▶ _About this task_
Copy, word for word, each line of the data below from the first through the line containing "(R343, R344) -/", and stop there.

***** Records for processing *****

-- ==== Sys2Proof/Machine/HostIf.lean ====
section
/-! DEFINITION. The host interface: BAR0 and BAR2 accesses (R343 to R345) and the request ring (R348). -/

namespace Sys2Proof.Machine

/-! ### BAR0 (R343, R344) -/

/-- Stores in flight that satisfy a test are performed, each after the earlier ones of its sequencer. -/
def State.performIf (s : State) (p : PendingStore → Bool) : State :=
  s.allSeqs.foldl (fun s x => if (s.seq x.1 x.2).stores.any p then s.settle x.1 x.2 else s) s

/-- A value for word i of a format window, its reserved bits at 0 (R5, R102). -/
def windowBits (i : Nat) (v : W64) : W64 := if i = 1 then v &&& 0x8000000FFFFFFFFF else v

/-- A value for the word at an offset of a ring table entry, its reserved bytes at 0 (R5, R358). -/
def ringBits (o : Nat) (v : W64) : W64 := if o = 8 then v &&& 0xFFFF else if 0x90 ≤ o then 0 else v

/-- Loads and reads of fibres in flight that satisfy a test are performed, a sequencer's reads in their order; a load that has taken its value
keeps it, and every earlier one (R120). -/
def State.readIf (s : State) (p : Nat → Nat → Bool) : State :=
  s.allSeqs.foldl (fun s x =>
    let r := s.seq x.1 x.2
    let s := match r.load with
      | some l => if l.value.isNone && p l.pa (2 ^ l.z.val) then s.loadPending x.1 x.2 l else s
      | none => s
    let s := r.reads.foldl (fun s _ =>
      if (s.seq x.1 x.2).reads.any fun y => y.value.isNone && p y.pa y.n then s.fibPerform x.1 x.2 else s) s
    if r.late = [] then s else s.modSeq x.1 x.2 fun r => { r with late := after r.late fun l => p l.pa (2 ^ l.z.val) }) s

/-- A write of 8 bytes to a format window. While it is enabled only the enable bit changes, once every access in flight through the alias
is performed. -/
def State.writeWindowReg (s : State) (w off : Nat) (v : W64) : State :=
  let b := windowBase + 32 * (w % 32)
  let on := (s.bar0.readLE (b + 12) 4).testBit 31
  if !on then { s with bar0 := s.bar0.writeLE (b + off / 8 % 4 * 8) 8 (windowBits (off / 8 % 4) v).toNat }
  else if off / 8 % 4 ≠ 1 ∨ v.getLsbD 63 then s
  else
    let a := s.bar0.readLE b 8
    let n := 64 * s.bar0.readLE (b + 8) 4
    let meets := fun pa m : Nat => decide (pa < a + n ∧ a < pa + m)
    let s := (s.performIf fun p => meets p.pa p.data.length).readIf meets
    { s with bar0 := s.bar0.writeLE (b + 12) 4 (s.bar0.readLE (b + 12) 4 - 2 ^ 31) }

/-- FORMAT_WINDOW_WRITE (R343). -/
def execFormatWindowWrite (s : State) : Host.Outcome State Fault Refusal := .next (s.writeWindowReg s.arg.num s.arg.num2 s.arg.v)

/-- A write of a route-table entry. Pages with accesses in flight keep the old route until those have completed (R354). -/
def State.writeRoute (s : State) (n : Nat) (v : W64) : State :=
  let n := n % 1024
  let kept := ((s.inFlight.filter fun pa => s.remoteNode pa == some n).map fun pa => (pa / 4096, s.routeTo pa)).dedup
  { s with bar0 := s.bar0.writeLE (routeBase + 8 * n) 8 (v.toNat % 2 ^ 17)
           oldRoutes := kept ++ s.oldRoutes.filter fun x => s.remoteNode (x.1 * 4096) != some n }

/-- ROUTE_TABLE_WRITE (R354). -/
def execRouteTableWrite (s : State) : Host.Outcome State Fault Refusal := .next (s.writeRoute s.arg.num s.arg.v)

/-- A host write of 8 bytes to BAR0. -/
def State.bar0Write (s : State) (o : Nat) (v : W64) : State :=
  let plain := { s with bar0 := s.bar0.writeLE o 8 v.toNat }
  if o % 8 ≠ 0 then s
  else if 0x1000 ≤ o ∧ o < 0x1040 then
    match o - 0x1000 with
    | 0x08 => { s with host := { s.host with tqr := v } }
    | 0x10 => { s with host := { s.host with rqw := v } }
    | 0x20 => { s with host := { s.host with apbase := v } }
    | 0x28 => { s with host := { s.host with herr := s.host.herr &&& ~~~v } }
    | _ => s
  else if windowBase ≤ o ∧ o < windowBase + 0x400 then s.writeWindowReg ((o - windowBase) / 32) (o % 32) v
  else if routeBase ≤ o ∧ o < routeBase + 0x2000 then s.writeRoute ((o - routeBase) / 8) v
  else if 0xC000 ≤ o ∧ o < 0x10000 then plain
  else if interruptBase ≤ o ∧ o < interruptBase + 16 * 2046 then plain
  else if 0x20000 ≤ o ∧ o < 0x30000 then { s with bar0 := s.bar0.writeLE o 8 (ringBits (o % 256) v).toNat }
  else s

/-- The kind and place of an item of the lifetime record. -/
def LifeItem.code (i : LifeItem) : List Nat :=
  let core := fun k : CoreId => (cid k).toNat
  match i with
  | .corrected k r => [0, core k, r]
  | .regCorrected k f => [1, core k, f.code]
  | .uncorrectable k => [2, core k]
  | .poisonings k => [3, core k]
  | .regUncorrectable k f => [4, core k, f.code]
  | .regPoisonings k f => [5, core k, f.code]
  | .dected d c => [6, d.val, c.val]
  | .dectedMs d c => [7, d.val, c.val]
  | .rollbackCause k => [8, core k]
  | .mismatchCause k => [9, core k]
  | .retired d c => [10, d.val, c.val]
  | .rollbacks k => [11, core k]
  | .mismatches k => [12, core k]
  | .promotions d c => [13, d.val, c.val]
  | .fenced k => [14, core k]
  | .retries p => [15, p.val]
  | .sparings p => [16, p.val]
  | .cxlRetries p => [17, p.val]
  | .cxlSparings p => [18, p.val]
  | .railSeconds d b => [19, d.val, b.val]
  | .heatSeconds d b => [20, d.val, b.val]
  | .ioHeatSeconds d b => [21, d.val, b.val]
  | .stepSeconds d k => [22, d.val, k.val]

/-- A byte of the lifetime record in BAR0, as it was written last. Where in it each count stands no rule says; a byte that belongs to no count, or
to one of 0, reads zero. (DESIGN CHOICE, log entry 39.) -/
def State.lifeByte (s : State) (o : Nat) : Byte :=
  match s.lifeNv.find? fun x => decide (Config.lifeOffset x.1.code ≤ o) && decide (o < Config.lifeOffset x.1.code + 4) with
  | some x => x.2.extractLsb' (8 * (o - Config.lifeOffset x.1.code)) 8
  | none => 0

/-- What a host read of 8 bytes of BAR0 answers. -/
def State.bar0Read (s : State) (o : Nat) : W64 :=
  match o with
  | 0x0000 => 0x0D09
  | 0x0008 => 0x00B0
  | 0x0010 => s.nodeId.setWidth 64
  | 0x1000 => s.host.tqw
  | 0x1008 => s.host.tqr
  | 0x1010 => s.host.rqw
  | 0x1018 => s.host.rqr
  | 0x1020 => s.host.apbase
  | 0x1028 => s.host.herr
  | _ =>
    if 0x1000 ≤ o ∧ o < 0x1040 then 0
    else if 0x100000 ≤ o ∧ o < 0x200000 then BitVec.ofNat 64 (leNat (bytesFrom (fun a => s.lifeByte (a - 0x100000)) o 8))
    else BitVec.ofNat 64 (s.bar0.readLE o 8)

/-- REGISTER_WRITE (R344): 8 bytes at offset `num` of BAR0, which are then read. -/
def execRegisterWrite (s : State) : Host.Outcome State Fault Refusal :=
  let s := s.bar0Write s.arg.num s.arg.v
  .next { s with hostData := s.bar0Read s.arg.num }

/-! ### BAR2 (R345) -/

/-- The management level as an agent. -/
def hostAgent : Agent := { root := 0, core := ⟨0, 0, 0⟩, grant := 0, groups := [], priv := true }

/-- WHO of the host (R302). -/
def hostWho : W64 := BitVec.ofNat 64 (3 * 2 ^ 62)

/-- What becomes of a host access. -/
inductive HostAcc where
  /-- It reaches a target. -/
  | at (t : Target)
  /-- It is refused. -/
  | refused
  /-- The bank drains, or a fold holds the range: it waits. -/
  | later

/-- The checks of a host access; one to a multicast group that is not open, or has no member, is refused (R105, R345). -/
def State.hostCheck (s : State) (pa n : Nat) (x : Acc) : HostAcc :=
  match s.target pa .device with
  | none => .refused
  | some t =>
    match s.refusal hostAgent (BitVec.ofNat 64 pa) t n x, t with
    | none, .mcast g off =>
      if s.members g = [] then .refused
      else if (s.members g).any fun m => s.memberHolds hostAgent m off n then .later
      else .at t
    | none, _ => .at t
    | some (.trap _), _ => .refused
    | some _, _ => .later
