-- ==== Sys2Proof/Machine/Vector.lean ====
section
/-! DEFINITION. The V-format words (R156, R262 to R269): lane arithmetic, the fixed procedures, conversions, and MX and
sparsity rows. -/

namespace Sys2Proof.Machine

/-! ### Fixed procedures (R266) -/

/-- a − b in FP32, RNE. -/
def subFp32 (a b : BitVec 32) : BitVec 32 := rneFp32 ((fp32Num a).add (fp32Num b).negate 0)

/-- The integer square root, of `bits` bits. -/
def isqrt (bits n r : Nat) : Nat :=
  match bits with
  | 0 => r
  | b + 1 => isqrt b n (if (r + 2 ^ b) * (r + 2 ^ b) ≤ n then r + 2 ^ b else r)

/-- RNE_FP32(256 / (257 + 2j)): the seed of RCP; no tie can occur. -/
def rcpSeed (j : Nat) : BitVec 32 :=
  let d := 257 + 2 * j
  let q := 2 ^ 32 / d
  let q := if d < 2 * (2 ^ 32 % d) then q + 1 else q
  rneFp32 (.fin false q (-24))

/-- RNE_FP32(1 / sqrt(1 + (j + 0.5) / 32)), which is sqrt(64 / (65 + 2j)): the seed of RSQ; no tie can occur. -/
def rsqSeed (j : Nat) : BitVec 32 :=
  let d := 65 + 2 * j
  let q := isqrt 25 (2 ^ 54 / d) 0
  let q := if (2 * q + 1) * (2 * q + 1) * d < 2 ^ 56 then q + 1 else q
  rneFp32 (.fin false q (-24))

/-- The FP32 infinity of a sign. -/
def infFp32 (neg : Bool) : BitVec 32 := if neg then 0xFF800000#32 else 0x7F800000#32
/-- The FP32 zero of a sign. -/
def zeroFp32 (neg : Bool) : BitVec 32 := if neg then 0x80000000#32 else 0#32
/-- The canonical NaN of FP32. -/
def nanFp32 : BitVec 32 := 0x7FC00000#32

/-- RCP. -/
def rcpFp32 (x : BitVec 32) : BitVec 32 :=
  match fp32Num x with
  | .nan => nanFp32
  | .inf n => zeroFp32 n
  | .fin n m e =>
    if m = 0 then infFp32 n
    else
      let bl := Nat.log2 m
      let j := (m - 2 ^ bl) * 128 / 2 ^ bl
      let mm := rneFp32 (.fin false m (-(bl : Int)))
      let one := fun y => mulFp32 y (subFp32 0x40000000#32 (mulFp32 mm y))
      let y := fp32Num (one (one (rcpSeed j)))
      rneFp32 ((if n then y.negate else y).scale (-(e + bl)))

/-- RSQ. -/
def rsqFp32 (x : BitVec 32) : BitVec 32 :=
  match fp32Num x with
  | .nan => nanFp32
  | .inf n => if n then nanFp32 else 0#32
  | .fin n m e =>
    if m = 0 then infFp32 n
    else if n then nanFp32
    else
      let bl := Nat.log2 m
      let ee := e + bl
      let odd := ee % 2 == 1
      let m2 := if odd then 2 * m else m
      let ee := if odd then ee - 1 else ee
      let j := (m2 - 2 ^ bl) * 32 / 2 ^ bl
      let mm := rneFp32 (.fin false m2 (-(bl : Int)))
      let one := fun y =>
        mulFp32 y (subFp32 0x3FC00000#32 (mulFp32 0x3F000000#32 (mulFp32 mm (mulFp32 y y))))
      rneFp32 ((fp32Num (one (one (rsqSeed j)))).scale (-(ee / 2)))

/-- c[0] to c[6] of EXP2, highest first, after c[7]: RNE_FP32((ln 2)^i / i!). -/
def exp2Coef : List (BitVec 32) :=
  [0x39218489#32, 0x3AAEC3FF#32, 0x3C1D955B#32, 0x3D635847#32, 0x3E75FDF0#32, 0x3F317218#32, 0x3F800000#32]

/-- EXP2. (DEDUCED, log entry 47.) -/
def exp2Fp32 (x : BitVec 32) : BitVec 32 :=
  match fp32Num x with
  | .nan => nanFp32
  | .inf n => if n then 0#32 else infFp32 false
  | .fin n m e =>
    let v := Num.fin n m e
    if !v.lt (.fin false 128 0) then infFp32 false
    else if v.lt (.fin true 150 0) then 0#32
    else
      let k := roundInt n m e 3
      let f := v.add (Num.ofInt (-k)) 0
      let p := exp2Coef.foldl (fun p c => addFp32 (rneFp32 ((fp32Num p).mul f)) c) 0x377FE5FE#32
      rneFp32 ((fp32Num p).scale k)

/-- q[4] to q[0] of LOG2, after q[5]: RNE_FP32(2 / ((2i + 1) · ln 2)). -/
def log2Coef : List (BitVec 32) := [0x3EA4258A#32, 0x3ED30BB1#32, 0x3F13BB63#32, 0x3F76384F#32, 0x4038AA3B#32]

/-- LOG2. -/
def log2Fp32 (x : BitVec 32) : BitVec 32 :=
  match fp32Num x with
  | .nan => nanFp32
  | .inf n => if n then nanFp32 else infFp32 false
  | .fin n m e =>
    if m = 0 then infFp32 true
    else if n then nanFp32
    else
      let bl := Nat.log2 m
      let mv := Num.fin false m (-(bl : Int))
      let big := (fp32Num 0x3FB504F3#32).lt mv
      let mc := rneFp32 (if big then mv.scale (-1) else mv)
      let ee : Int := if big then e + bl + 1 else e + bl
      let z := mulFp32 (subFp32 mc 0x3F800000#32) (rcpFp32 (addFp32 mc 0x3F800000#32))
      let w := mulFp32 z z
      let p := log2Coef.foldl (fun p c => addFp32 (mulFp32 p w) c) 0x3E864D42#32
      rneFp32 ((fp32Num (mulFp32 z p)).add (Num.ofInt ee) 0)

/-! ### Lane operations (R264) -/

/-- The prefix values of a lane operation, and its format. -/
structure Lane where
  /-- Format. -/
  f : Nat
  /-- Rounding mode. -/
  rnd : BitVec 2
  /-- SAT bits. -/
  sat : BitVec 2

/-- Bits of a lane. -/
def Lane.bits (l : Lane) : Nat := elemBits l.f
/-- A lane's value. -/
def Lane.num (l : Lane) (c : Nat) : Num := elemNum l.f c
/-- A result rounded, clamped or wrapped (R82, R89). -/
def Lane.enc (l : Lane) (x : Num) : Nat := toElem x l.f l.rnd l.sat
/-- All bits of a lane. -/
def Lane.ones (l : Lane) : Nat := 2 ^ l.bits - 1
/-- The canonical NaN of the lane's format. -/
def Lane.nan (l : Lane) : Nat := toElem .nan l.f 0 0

*****

▶ _Response area_
-- ==== Sys2Proof/Machine/HostIf.lean ====
section
/-! DEFINITION. The host interface: BAR0 and BAR2 accesses (R343 to R345) and the request ring (R348). -/

namespace Sys2Proof.Machine

/-! ### BAR0 (R343, R344) -/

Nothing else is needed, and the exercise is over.